### Collected data:

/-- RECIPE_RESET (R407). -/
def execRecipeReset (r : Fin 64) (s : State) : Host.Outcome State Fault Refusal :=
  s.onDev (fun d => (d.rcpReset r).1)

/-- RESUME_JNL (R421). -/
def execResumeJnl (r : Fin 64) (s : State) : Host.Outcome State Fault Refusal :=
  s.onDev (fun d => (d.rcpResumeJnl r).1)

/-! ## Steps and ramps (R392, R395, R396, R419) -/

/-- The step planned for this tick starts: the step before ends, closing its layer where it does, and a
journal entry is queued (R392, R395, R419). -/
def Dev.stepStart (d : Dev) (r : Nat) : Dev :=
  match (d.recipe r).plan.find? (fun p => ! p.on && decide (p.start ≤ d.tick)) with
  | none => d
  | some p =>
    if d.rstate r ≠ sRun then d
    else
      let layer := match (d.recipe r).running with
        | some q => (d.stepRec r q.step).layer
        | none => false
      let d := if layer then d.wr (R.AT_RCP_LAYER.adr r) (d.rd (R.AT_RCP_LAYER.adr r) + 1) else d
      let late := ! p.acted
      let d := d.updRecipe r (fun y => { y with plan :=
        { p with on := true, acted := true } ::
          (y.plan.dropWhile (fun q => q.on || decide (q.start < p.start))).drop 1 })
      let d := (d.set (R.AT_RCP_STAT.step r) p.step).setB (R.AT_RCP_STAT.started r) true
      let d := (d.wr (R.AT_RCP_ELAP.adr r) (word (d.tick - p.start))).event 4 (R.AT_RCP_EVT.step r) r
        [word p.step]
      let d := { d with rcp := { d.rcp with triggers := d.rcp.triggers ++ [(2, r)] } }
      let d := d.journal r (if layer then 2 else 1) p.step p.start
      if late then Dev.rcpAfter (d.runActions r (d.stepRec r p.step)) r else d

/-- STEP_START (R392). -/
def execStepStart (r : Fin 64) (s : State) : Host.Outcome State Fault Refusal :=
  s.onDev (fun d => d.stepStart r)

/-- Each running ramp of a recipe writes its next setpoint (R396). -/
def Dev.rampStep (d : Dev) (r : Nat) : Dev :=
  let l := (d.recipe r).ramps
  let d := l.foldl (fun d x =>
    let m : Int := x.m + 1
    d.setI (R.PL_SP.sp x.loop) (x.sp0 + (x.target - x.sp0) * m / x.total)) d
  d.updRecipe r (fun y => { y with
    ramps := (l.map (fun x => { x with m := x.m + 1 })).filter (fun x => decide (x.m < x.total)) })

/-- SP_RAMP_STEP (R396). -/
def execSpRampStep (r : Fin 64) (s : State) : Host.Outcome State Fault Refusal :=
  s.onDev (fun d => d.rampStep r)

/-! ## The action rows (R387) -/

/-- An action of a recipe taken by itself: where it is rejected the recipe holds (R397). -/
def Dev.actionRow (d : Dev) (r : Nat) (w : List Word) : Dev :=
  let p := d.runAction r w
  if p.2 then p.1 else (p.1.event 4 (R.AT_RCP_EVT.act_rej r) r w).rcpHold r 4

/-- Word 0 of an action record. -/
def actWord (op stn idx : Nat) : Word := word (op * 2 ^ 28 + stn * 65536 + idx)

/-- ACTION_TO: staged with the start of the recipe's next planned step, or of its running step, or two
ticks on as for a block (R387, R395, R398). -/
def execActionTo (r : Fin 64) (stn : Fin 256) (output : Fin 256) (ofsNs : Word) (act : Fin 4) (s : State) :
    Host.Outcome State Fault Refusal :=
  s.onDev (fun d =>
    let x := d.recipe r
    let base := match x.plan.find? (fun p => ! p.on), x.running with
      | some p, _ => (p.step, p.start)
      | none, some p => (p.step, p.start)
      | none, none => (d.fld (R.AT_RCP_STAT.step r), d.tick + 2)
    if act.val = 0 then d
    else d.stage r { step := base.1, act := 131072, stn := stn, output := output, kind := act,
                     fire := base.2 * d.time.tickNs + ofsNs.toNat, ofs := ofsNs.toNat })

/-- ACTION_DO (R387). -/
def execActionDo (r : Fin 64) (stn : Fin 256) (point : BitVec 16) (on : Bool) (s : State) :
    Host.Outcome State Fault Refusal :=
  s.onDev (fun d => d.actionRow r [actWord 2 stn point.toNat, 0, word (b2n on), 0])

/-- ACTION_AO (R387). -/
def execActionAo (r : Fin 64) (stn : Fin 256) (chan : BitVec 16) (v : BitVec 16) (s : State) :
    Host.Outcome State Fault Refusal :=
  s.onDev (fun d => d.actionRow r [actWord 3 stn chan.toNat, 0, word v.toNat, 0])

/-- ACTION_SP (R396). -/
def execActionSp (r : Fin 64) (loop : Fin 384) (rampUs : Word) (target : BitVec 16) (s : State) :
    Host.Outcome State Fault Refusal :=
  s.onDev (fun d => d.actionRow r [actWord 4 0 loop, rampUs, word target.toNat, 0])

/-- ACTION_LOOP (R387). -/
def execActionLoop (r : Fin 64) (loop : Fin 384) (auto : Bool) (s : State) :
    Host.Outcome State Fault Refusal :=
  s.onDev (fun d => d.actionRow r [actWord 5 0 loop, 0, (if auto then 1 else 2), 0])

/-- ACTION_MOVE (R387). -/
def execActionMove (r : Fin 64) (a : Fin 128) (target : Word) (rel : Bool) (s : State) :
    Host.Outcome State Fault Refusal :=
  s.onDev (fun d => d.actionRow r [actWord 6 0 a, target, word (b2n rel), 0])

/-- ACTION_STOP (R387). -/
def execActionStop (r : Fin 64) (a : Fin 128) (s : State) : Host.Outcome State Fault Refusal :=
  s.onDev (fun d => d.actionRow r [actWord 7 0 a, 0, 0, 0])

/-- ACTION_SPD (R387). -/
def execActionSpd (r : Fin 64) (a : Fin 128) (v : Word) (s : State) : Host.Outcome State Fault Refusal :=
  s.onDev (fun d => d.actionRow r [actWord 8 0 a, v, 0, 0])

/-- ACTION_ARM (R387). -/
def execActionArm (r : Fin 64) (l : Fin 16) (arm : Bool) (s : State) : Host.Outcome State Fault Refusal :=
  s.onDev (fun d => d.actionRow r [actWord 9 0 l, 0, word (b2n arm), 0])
--
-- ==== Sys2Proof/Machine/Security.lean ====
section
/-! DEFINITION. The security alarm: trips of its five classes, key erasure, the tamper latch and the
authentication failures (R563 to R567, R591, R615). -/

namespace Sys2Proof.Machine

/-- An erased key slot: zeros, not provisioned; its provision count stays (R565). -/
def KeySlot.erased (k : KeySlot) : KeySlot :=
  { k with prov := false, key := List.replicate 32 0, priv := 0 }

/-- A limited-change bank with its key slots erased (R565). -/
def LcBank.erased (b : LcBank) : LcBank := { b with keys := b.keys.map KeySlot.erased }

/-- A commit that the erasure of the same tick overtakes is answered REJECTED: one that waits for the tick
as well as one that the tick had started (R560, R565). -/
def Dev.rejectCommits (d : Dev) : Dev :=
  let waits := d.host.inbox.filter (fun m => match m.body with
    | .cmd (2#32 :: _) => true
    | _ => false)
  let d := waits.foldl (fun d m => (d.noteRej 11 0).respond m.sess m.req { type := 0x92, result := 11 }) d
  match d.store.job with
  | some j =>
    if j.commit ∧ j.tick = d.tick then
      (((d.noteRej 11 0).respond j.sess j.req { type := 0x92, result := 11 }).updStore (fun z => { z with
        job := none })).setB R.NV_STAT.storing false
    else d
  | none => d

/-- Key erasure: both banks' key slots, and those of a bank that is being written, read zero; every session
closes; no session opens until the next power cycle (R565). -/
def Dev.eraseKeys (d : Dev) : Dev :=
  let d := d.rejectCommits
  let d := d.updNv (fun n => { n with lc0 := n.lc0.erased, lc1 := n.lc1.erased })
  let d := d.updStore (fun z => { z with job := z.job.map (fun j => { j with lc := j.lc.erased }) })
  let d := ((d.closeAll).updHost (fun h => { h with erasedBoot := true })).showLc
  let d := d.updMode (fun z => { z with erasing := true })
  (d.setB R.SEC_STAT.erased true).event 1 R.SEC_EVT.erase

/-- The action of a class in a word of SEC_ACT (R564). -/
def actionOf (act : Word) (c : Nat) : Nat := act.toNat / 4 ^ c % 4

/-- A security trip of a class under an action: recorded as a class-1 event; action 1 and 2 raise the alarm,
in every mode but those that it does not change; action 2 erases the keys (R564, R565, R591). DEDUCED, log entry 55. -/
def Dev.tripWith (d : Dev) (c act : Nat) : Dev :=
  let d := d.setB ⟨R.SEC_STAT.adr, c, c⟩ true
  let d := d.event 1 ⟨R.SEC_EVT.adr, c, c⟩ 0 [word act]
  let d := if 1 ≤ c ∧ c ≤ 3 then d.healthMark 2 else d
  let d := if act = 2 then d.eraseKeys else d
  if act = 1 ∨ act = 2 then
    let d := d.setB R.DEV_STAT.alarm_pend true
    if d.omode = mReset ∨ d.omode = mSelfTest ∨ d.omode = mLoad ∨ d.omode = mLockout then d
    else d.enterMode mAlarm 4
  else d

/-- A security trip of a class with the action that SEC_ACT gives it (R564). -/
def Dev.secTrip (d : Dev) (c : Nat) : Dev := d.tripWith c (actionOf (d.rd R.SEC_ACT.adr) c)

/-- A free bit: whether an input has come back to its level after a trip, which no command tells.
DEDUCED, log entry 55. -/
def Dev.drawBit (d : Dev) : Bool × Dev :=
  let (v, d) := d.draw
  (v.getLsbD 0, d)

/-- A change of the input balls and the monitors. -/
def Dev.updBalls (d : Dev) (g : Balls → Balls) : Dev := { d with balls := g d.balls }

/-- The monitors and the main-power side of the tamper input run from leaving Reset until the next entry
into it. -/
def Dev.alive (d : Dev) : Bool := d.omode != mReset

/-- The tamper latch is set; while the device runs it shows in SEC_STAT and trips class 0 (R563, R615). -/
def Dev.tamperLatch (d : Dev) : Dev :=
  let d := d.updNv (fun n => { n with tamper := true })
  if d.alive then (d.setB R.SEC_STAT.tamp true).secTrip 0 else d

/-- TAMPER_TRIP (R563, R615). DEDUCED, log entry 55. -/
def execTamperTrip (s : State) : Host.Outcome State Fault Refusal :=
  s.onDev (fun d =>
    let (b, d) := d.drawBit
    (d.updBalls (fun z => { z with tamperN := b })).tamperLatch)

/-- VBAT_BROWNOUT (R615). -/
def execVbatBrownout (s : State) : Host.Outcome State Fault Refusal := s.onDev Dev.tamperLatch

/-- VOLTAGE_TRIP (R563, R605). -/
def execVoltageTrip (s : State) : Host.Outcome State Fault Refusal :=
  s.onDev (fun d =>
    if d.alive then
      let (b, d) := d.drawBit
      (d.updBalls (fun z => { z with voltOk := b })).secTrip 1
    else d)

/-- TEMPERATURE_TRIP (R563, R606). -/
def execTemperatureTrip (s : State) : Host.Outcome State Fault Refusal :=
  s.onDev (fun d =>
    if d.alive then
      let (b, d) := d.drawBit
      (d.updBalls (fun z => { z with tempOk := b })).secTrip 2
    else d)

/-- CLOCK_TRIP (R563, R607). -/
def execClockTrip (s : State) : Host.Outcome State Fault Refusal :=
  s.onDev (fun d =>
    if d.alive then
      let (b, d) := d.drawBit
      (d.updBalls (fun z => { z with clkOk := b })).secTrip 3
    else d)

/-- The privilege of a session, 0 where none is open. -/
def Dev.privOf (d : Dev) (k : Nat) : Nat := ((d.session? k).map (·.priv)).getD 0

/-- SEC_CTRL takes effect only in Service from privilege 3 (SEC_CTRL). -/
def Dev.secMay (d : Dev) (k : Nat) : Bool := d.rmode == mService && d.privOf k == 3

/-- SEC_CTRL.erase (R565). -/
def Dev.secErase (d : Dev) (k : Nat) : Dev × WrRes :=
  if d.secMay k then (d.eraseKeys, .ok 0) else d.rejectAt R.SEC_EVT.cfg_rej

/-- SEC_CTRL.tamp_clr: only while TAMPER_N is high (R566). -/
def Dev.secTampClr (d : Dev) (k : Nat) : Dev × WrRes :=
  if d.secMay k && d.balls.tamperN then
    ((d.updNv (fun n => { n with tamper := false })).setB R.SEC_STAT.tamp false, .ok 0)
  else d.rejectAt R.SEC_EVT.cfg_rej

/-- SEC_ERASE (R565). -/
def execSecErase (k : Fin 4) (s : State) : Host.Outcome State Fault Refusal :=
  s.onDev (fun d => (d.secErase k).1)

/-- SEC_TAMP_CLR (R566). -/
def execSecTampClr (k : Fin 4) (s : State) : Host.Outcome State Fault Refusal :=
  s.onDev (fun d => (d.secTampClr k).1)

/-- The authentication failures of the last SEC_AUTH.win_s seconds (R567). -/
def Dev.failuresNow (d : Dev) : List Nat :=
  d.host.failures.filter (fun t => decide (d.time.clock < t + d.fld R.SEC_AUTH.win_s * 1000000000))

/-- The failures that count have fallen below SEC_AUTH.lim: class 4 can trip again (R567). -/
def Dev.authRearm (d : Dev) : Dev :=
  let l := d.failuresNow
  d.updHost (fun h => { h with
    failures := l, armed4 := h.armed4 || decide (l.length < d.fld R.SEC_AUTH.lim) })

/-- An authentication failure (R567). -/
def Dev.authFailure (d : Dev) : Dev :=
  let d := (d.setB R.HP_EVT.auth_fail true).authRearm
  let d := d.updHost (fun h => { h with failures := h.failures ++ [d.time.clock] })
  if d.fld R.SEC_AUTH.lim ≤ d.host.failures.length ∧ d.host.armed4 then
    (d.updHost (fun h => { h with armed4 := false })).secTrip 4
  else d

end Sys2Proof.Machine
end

### EXERCISE DETAILS:
What is asked for is an exact copy of the lines above from the one containing "s.onDev (fun d => d.rampStep r)" through the one containing "ticks on as", and only those.

### ANSWER SPACE:
  s.onDev (fun d => d.rampStep r)

/-! ## The action rows (R387) -/

/-- An action of a recipe taken by itself: where it is rejected the recipe holds (R397). -/
def Dev.actionRow (d : Dev) (r : Nat) (w : List Word) : Dev :=
  let p := d.runAction r w
  if p.2 then p.1 else (p.1.event 4 (R.AT_RCP_EVT.act_rej r) r w).rcpHold r 4

/-- Word 0 of an action record. -/
def actWord (op stn idx : Nat) : Word := word (op * 2 ^ 28 + stn * 65536 + idx)

/-- ACTION_TO: staged with the start of the recipe's next planned step, or of its running step, or two
ticks on as for a block (R387, R395, R398). -/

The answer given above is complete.